→ **Material shown**:
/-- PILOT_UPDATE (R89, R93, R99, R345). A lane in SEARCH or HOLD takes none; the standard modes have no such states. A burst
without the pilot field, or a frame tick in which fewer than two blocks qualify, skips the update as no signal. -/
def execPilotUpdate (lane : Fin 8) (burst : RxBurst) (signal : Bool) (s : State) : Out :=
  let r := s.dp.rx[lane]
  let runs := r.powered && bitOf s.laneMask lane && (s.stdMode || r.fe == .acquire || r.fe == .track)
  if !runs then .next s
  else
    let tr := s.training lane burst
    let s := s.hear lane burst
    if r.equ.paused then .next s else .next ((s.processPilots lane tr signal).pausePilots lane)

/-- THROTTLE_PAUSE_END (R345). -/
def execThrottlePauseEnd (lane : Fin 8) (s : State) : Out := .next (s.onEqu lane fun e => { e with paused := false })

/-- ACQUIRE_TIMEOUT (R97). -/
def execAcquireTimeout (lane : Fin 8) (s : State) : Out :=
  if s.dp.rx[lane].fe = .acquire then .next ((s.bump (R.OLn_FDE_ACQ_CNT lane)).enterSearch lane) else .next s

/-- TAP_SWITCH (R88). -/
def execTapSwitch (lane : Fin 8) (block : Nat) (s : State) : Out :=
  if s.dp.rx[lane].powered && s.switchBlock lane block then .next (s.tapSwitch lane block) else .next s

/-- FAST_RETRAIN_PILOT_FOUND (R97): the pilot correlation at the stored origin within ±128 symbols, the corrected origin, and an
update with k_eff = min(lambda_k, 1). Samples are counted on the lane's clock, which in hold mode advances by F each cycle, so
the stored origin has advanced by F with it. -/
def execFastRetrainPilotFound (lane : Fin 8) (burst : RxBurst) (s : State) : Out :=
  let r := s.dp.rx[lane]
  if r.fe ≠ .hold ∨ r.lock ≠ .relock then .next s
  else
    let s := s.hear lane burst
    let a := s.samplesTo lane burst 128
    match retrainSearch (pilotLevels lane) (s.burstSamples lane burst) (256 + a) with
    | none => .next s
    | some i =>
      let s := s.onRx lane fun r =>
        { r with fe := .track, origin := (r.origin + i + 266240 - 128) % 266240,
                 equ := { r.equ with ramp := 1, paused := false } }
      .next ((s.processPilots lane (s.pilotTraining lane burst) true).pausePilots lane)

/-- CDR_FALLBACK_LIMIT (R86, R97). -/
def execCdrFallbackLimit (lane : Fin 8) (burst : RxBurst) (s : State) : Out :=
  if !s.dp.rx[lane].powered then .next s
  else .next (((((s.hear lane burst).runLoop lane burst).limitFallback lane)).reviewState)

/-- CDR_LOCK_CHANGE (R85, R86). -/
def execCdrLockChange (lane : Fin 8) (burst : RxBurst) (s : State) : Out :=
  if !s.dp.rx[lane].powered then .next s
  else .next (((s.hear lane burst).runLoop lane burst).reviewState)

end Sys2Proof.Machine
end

→ **What the exercise asks**:
Which lines in the data above hold the word "runs"? Return each of them.

→ **Expected answer**:
  let runs := r.powered && bitOf s.laneMask lane && (s.stdMode || r.fe == .acquire || r.fe == .track)
  if !runs then .next s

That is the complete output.